Her remarks make an interesting contrast with the official response to the publication earlier this month of the ministerial review of the Commission over its handling of sexual harassment claims and its wider organisational culture. The review, which in the summary of justice minister Andrew Little “reveal a system that failed to provide proper care and support for sexual harassment claims made by staff”, followed a Sunday Star Times report on action taken against chief financial officer Kyle Stutter for sexually harassing a young intern.

In a May 15 statement addressing the ministerial review, chief commissioner David Rutherford said, “I take responsibility for the concerns Judge [Coral] Shaw has raised about the Commission. We apologise to all those who have been affected by what has happened, particularly the complainant.”

Devoy is markedly less muted. “I urge others who failed our staff to take responsibility, do the right thing and step aside so that rebuilding trust and confidence in the Human Rights Commission can begin,” she writes.

The Spinoff has previously reported that there was widespread disquiet among Commission employees about the handling of the incident, and the failure to consult with senior staff, including commissioners. Judge Shaw’s report details a “schism” within the Commission that has seen among other things Devoy coming into conflict with the chief commissioner, David Rutherford, and the chief executive, Cynthia Brophy.

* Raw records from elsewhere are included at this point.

/-- A layer's registers as a DIS_LAYER gives them. -/
def layerFields (p : Packet) (s : State) : State :=
  let k := pf p 2 0 2
  s.wrs [(F_DIS_L_CFG_EN k, pf p 2 2 1), (F_DIS_L_CFG_FMT k, pf p 2 3 3), (F_DIS_L_CFG_OPAQUE k, pf p 2 6 1),
    (F_DIS_L_CFG_ALPHA k, pf p 2 8 8), (F_DIS_L_CFG_MAP k, pf p 2 16 4), (F_DIS_L_CFG_HSCALE_M1 k, pf p 2 20 3),
    (F_DIS_L_CFG_VSCALE_M1 k, pf p 2 24 3), (F_DIS_L_OWNER_CONTEXT k, pf p 3 0 12), (F_DIS_L_BASE_LO_BASE k, pdw p 4),
    (F_DIS_L_BASE_HI_BASE k, pf p 5 0 16), (F_DIS_L_STRIDE_BYTES k, pf p 6 0 20), (F_DIS_L_SIZE_W k, pf p 7 0 14),
    (F_DIS_L_SIZE_H k, pf p 7 16 13), (F_DIS_L_POS_X k, pf p 8 0 12), (F_DIS_L_POS_Y k, pf p 8 16 12), (F_DIS_L_COLOR_ARGB k, pdw p 9)]

/-- The rules of R456 on a MAP layer. -/
def mapLayerOk (s : State) (k : Nat) : Bool :=
  let l := geoOf s.rd k
  l.fmt != 4 || (s.rd (F_MAP_CLEAR_CLEAR_DELAY l.map) * 1000 ≥ framePeriod s.rd && 2 * visCols s.rd l * 64 ≤ lineShare s.rd)

/-- DIS_LAYER. -/
def execDisLayer (p : Packet) (s : State) : Out :=
  fcpStep { op := 0xA1, pfOnly := true,
            aligned := fun p _ => pf p 4 0 6 == 0 && pf p 6 0 6 == 0,
            valid := fun p s =>
              pf p 2 0 2 != 3 && pf p 2 3 3 < 6 && 1 ≤ pf p 7 0 14 && pf p 7 0 14 ≤ 8192 && 1 ≤ pf p 7 16 13 && pf p 7 16 13 ≤ 4096
                && mapLayerOk (layerFields p s) (pf p 2 0 2),
            run := fun p s =>
              let t := layerFields p s
              if overBudget s t then .final { st := .noBudget, r0 := disAvail s } s
              else .wait .disLayer (pf p 2 0 2) 0 (disCommit (disReserve t) (pf p 2 0 2)) } p s

/-- The layers a DIS_FLIP names, and their new bases. -/
def flipLayers (p : Packet) : List Nat := (List.range 3).filter (fun k => (pf p 2 0 3).testBit k)
def flipBases (p : Packet) (s : State) : State :=
  (flipLayers p).foldl (fun t k =>
    t.wrs [(F_DIS_L_BASE_LO_BASE k, pdw p (3 + 2 * k)), (F_DIS_L_BASE_HI_BASE k, pf p (4 + 2 * k) 0 16)]) s

/-- DIS_FLIP: `key` is the layer mask, `due` 1 once dropped, plus 2 once taken up. -/
def execDisFlip (p : Packet) (s : State) : Out :=
  fcpStep { op := 0xA2,
            permit := fun p s => (flipLayers p).all (layerOwned p s),
            aligned := fun p _ => (flipLayers p).all (fun k => pf p (3 + 2 * k) 0 6 == 0),
            valid := fun p s => (flipLayers p).all (fun k => s.rd (F_DIS_L_CFG_FMT k) != 4 && s.rd (F_DIS_L_CFG_FMT k) != 5),
            run := fun p s => .wait .disFlip (pf p 2 0 3) 0 (disCommits (flipBases p s) (pf p 2 0 3)) } p s

/-- An entry of a layer's inactive bank. -/
def lutPut (s : State) (k i : Nat) (v : Word) : State :=
  s.modDl k (fun l => if s.rd (F_DIS_L_LUT_BANK k) = 0 then { l with lut1 := cellPut 0 l.lut1 i v } else { l with lut0 := cellPut 0 l.lut0 i v })

/-- The inactive bank is loaded from the host's table, and the swap waits for a latch. -/
def lutLoad (p : Packet) (s : State) : State :=
  let k := pf p 2 0 2
  let t := (List.range 1024).foldl (fun t i => lutPut t k i (BitVec.ofNat 32 (dwordAt p.buf i))) s
  let u := t.wrs [(F_DIS_L_LUT_LOG k, pf p 2 2 1), (F_DIS_L_LUT_SHIFT k, pf p 2 3 5), (F_DIS_L_LUT_SWAP k, 1)]
  u.modDl k (fun l => { l with swap := true, swapCmd := true })

/-- DIS_LUT. -/
def execDisLut (p : Packet) (s : State) : Out :=
  fcpStep { op := 0xA3,
            permit := fun p s => layerOwned p s (pf p 2 0 2),
            aligned := fun p _ => pf p 3 0 6 == 0,
            valid := fun p _ => pf p 2 0 2 != 3,
            run := fun p s => .wait .disLut (pf p 2 0 2) 0 (lutLoad p s) } p s

/-- The window of a DIS_CRC. -/
def crcWindowSet (p : Packet) (s : State) : State :=
  s.wrs [(F_DIS_CRC_WIN0_X, pf p 2 0 12), (F_DIS_CRC_WIN0_Y, pf p 2 16 12), (F_DIS_CRC_WIN1_X, pf p 3 0 12),
    (F_DIS_CRC_WIN1_Y, pf p 3 16 12)]

/-- DIS_CRC: `key` is the frame it waits for; with none started for 1 s it ends at `due`. -/
def execDisCrc (p : Packet) (s : State) : Out :=
  fcpStep { op := 0xA4,
            valid := fun p _ => pf p 2 0 12 ≤ pf p 3 0 12 && pf p 2 16 12 ≤ pf p 3 16 12,
            run := fun p s => .wait .disCrc (max (pq p 4) (frameNo s + 1)) (s.up + 1000000000) (crcWindowSet p s) } p s

/-- The display's counts. -/
def disClear (s : State) : State := s.zeroFields [F_DIS_DROPPED_FLIPS_COUNT, F_DIS_UNDERRUN_COUNT]

/-- DIS_STATUS. -/
def execDisStatus (p : Packet) (s : State) : Out :=
  fcpStep { op := 0xA5,
            run := fun p s =>
              let w (a : Nat) : Nat := if s.dom .dis = 0 then 0 else (s.reg a).toNat
              .final (okR (w R_DIS_STATUS) (w R_DIS_FRAME_NO_LO) (w R_DIS_DROPPED_FLIPS) (w R_DIS_UNDERRUN))
                (if pb p 2 8 then disClear s else s) } p s

/-! ### Register writes -/

/-- Scan-out is enabled (R460): its reservation is held from now on when it fits; else no layer shows. -/
def disEnable (s : State) : State :=
  let t := s.wr F_DIS_CTRL_EN 1
  let t1 := if overBudget s t then t.wr F_DIS_STATUS_OVER_BUDGET 1 else disReserve t
  if s.inRecord then disPowerOn t1 else t1

/-- A write of DIS_CTRL. -/
def disCtrlWrite (v : Nat) (s : State) : State :=
  let s1 := s.wr F_DIS_CTRL_CRC_EN (v / 4)
  let s2 := if v.testBit 1 then disClear s1 else s1
  if v.testBit 0 && !s.on F_DIS_CTRL_EN then disEnable s2
  else if !v.testBit 0 && s.on F_DIS_CTRL_EN then disFigures (disPowerOff (s2.wr F_DIS_CTRL_EN 0)) else s2

/-- DIS_SCANOUT_ENABLE. -/
def execDisScanoutEnable (m : Nat) (v : Word) (s : State) : Out := .next (s.writeBy m R_DIS_CTRL (disCtrlWrite v.toNat))

/-- DIS_CLR_COUNTERS. -/
def execDisClrCounters (m : Nat) (v : Word) (s : State) : Out := .next (s.writeBy m R_DIS_CTRL (disCtrlWrite v.toNat))

/-- HELD accepts no commit (R464). -/
def disHeld (s : State) : Bool := s.rd F_DIS_STATUS_STATE == 5

/-- A write of DIS_MODE_COMMIT; a mode that R451 does not accept, or that needs more than DIS_RESERVE, is not applied
(R460). -/
def modeCommitWrite (v : Nat) (s : State) : State :=
  if !v.testBit 0 || disHeld s || !modeOk s.rd then s
  else if disNeed s s.rd > s.rd F_DIS_RESERVE_MBPS && s.on F_DIS_CTRL_EN then s.wr F_DIS_STATUS_OVER_BUDGET 1
  else modeCommit s

/-- DIS_MODE_COMMIT_GO. -/
def execDisModeCommitGo (m : Nat) (v : Word) (s : State) : Out := .next (s.writeBy m R_DIS_MODE_COMMIT (modeCommitWrite v.toNat))

/-- A write of DIS_COMMIT. -/
def layerCommitWrite (v : Nat) (s : State) : State := if disHeld s then s else disCommits s v

/-- DIS_LAYER_COMMIT_GO. -/
def execDisLayerCommitGo (m : Nat) (v : Word) (s : State) : Out := .next (s.writeBy m R_DIS_COMMIT (layerCommitWrite v.toNat))

/-- A write of DIS_Lk_LUT. -/
def disLutWrite (k v : Nat) (s : State) : State :=
  let s1 := s.wrs [(F_DIS_L_LUT_LOG k, v), (F_DIS_L_LUT_SHIFT k, v / 2)]
  if v.testBit 8 && !disHeld s then (s1.wr (F_DIS_L_LUT_SWAP k) 1).modDl k (fun l => { l with swap := true }) else s1

/-- DIS_LUT_SWAP. -/
def execDisLutSwap (m k : Nat) (v : Word) (s : State) : Out :=
  if 3 ≤ k then .next s else .next (s.writeBy m (R_DIS_L_LUT k) (disLutWrite k v.toNat))

/-- A write of the LUT window. -/
def disLutData (i : Nat) (v : Word) (s : State) : State :=
  let k := s.rd F_DIS_LUT_CTRL_SEL
  if 3 ≤ k then s else lutPut s k i v

/-- DIS_LUT_DATA_WRITE. -/
def execDisLutDataWrite (m i : Nat) (v : Word) (s : State) : Out :=
  if 1024 ≤ i then .next s else .next (s.writeBy m (R_DIS_LUT_DATA i) (disLutData i v))

/-- A write of DIS_AUX_CTRL: its fields are frozen and GO is ignored while BUSY (R464, Table 16.4). DESIGN CHOICE (log entry
39): GO starts the transfer and is not kept, so that it always reads 0; R5 does not say when such a bit falls. -/
def disAuxWrite (v : Nat) (s : State) : State :=
  let busy := s.on F_DIS_AUX_CTRL_BUSY
  let s1 := plainWrite s R_DIS_AUX_CTRL busy F_DIS_STATUS_WRITE_REFUSED v (fun f => f.lo < 28)
  if v.testBit 31 && !busy then (s1.wr F_DIS_AUX_CTRL_BUSY 1).modDis (fun d => { d with auxAt := s.up }) else s1

/-- DIS_AUX_GO. -/
def execDisAuxGo (m : Nat) (v : Word) (s : State) : Out := .next (s.writeBy m R_DIS_AUX_CTRL (disAuxWrite v.toNat))

/-! ### Events -/

/-- Bytes placed in DIS_AUX_DATA from byte `i` on. -/
def auxPut (s : State) : Nat → List Byte → State
  | _, [] => s
  | i, b :: bs => auxPut (s.wr ⟨R_DIS_AUX_DATA (i / 4), i % 4 * 8, 8⟩ b.toNat) (i + 1) bs

/-- AUX_TRANSFER_DONE: the reply, and the bytes that a read brought; no reply within four times 400 µs is TIMEOUT (R450). -/
def execAuxTransferDone (reply : Nat) (data : List Byte) (s : State) : Out :=
  let r := reply % 4
  if !s.on F_DIS_AUX_CTRL_BUSY || !s.domOn .dis || (r == 3 && s.up < s.dis.auxAt + 1600000) then .next s
  else
    let cmd := s.rd F_DIS_AUX_CTRL_CMD
    let s1 := s.wrs [(F_DIS_AUX_CTRL_BUSY, 0), (F_DIS_AUX_STATUS_REPLY, r)]
    let s2 := if r = 0 ∧ (cmd = 1 ∨ cmd = 5) then auxPut s1 0 (data.take (s.rd F_DIS_AUX_CTRL_LEN_M1 + 1)) else s1
    .next (if r = 3 then s2.raise 13 0x05 0 resNone 0 else s2)

/-- Frames run. -/
def scanning (s : State) : Bool := s.domOn .dis && disState s == 2

/-- The mode at a latch: with clock and lanes unchanged it governs the next frame, else the link goes idle, and retrains
when its rate or lanes change (R452). -/
def latchMode (s : State) : State :=
  if !s.on F_DIS_STATUS_MODE_PENDING then s
  else if !modeOk s.rd || disNeed (s.applyRegs modeRegs) (s.applyRegs modeRegs).rdE > s.rd F_DIS_RESERVE_MBPS then
    s.wrs [(F_DIS_STATUS_MODE_PENDING, 0), (F_DIS_STATUS_OVER_BUDGET, 1)]
  else
    let same (f : Fld) : Bool := s.rd f == s.rdE f
    let link := same F_DIS_LINK_RATE && same F_DIS_LINK_LANES
    let period := framePeriod s.rdE
    let s1 := modeNow s (!link)
    if link && same F_DIS_PCLK_KHZ then s1
    else
      let s2 := s1.modDis (fun d => { d with notBefore := s.up + period, frameRem := 0 })
      if link then disSet s2 3 else trainLink s2

/-- The banks of the LUTs exchange (R455). -/
def latchLuts (s : State) : State :=
  (List.range 3).foldl (fun t k =>
    if !(t.dl k).swap then t
    else
      let t1 := if (t.dl k).swapCmd then t.applyReg (R_DIS_L_LUT k) else t
      let t2 := (t1.wrs [(F_DIS_L_LUT_BANK k, 1 - t.rd (F_DIS_L_LUT_BANK k)), (F_DIS_L_LUT_SWAP k, 0)]).modDl k (fun l => { l with swap := false, swapCmd := false })
      t2.wake .disLut k (okR ((frameNo s + 1) % 4294967296) 0 0 0)) s

/-- The layers of a reset function go; MAP layers take their map's final bank (R456, R464). -/
def latchBanks (s : State) : State :=
  (List.range 3).foldl (fun t k =>
    let t1 := if (t.dl k).off then ((t.wr (F_DIS_L_CFG_EN k) 0).applyReg (R_DIS_L_CFG k)).modDl k (fun l => { l with off := false }) else t
    let m := (geoOf t1.rdE k).map
    t1.modDl k (fun l => { l with
      bank := if mapOn t1 m && t1.on (F_MAP_STATUS_FINAL_VALID m) then some (t1.rd (F_MAP_STATUS_FINAL_BANK m)) else none })) s

/-- The frame's CRC, where one is wanted (R463). -/
def latchCrc (s : State) : State :=
  let f := frameNo s
  let due (c : Inflight) : Bool := c.kind == .disCrc && c.key ≤ f
  if !s.on F_DIS_CTRL_CRC_EN && !s.fcp.inflight.any due then s
  else
    let v := frameCrc s
    let u := b2n (crcUnder s)
    let s1 := ((s.setReg R_DIS_CRC_VALUE (BitVec.ofNat 32 v)).wr64 R_DIS_CRC_FRAME_LO R_DIS_CRC_FRAME_HI f).wr F_DIS_CRC_FLAGS_CRC_UNDERRUN u
    s1.finishAll due (okR v (f % 4294967296) u 0)

/-- What a latch takes up (R461). -/
def latchTake (s : State) : State :=
  let f := (frameNo s + 1) % 4294967296
  let ks := committed s
  let s1 := latchLayers (latchMode s)
  let s2 := disLayersShow (disFigures (latchBanks (latchLuts s1)))
  let s3 := ks.foldl (fun t k => t.wake .disLayer k (disReply t f 0)) s2
  { s3 with fcp := { s3.fcp with inflight := s3.fcp.inflight.map (fun c =>
      if c.kind = .disFlip ∧ c.due < 2 then { c with due := c.due + 2 } else c) } }

/-- A frame's last active line is over: its CRC, and when the next frame is due (R451, R463). -/
def frameEnd (s : State) : State :=
  let total := vTotal s.rdE * hTotal s.rdE * 1000000 + s.dis.frameRem
  let pclk := max 1 (s.rdE F_DIS_PCLK_KHZ)
  (latchCrc s).modDis (fun d => { d with inFrame := false, notBefore := s.dis.frameAt + total / pclk, frameRem := total % pclk })

/-- FRAME_LATCH: the start of line VACTIVE; while HELD nothing is taken up (R461, R464). -/
def execFrameLatch (s : State) : Out :=
  if !scanning s || !s.dis.inFrame || s.up < linesAt s (s.rdE F_DIS_VACT_VACTIVE) then .next s
  else .next (if disHeld s then frameEnd s else latchTake (frameEnd s))

/-- UNDERRUN and LBUF_UE of a frame (R459, R465). -/
def frameErrors (s : State) (missing : List Missing) (ue : List (Nat × Nat)) : State :=
  let s1 := s.bumpBy F_DIS_UNDERRUN_COUNT missing.length
  let quiet := match s.dis.urAt with | some t => decide (s.up < t + 1000000000) | none => false
  let s2 := if missing.isEmpty || quiet then s1 else (s1.modDis (fun d => { d with urAt := some s.up })).raise 13 0x01 0 resNone 0
  ((ue.map (fun e => min 3 e.1)).eraseDups).foldl (fun t k => t.raise 13 0x02 2 (resIndex k) 0) s2

/-- Layers whose commit takes effect in the frame that starts (R462). -/
def frameFlips (s : State) : State :=
  (List.range 3).foldl (fun t k =>
    if !(t.dl k).taken then t
    else ((t.wr64 (R_DIS_L_FLIP_FRAME_LO k) (R_DIS_L_FLIP_FRAME_HI k) (frameNo t)).wrTs (R_DIS_L_FLIP_W k 0) t.now).modDl k (fun l =>
      { l with taken := false })) s

/-- The first frame of a mode (R452). -/
def frameMode (s : State) : State :=
  match s.dis.applied with
  | none => s
  | some r =>
    let f := frameNo s
    let w := tsWords s.now
    let s1 := (s.modDis (fun d => { d with applied := none })).postEvent 0 0x0D01 [f, b2n r, (w.getD 1 0).toNat, (w.getD 2 0).toNat]
    s1.finishAll (fun c => c.kind == .disMode && c.due == 1) (disReply s1 f (b2n r))

/-- A frame starts: its number and time, what it shows, its errors, and the commands that waited for it (R452, R461, R462). -/
def frameBegin (missing ue : List (Nat × Nat)) (s : State) : State :=
  let inAct (m : Nat × Nat) : Bool := m.1 < s.rdE F_DIS_HACT_HACTIVE && m.2 < s.rdE F_DIS_VACT_VACTIVE
  let ms := ((missing.filter inAct).map (fun m => ({ x := m.1, y := m.2 } : Missing))).eraseDups
  let s1 := ((disSet s 2).wr64 R_DIS_FRAME_NO_LO R_DIS_FRAME_NO_HI ((frameNo s + 1) % 2 ^ 64)).wrTs (R_DIS_FRAME_W 0) s.now
  let s2 := (s1.applyRegs [R_DIS_CRC_WIN0, R_DIS_CRC_WIN1]).modDis (fun d => { d with
    inFrame := true, frameAt := s.up, frameRem := if s.up = d.notBefore then d.frameRem else 0, missing := ms,
    badLines := ue.map (fun e => e.2), light := false })
  let s3 := if s.dis.light && !disHeld s then disPins (s2.wr F_DIS_PANEL_BL_EN 1) else s2
  let s4 := frameMode (frameFlips (frameErrors s3 ms ue))
  let ws := tsWords s.now
  let flip (drop : Nat) (t : State) : State := t.finishAll (fun c => c.kind == .disFlip && c.due == 2 + drop)
    (okR drop (frameNo s4 % 4294967296) (ws.getD 1 0).toNat (ws.getD 2 0).toNat)
  let s5 := flip 1 (flip 0 s4)
  { s5 with fcp := { s5.fcp with inflight := s5.fcp.inflight.map (fun c =>
      if c.kind = .disCrc then { c with due := s.up + 1000000000 } else c) } }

The report also noted, “the Review was presented with many complaints and examples of overt and covert bullying at and by all levels of HRC personnel, as well as the other long-standing workplace issues raised by staff.”

A Commission statement on Friday confirmed Devoy is not seeking a second term as race relations commissioner and will leave the Commission in June. Similarly, equal employment opportunities commissioner Dr Jackie Blue will not be seeking reappointment and departs later this year. The statement also revealed that disability rights commissioner Paula Tesoriero has taken over from David Rutherford as chief commissioner. Rutherford, who is also not seeking another term, will depart in June.

Three vacancies – chief commissioner, equal employment opportunities commissioner and race relations commissioner – were yesterday advertised.

The SST reported this morning that Stutter will remain at the Commission despite the “senior staff shake-up”. Stutter’s father, doorstepped by the paper, said the incident had been “blown out of proportion” and his son “set up”.

Devoy pays tribute in her article to her colleagues at the Commission, “human rights experts, visionaries and leaders … our organisation’s greatest treasure”.

After five years, “it’s time to step back and reflect on what’s happened and how we can make sure it never, ever happens again. I hope that other boards and management groups read the ministerial review into the commission as there are things to learn from what our staff went through,” she writes.

“I feel sad but proud. Devastated but vindicated. But also hopeful that things can only get better.”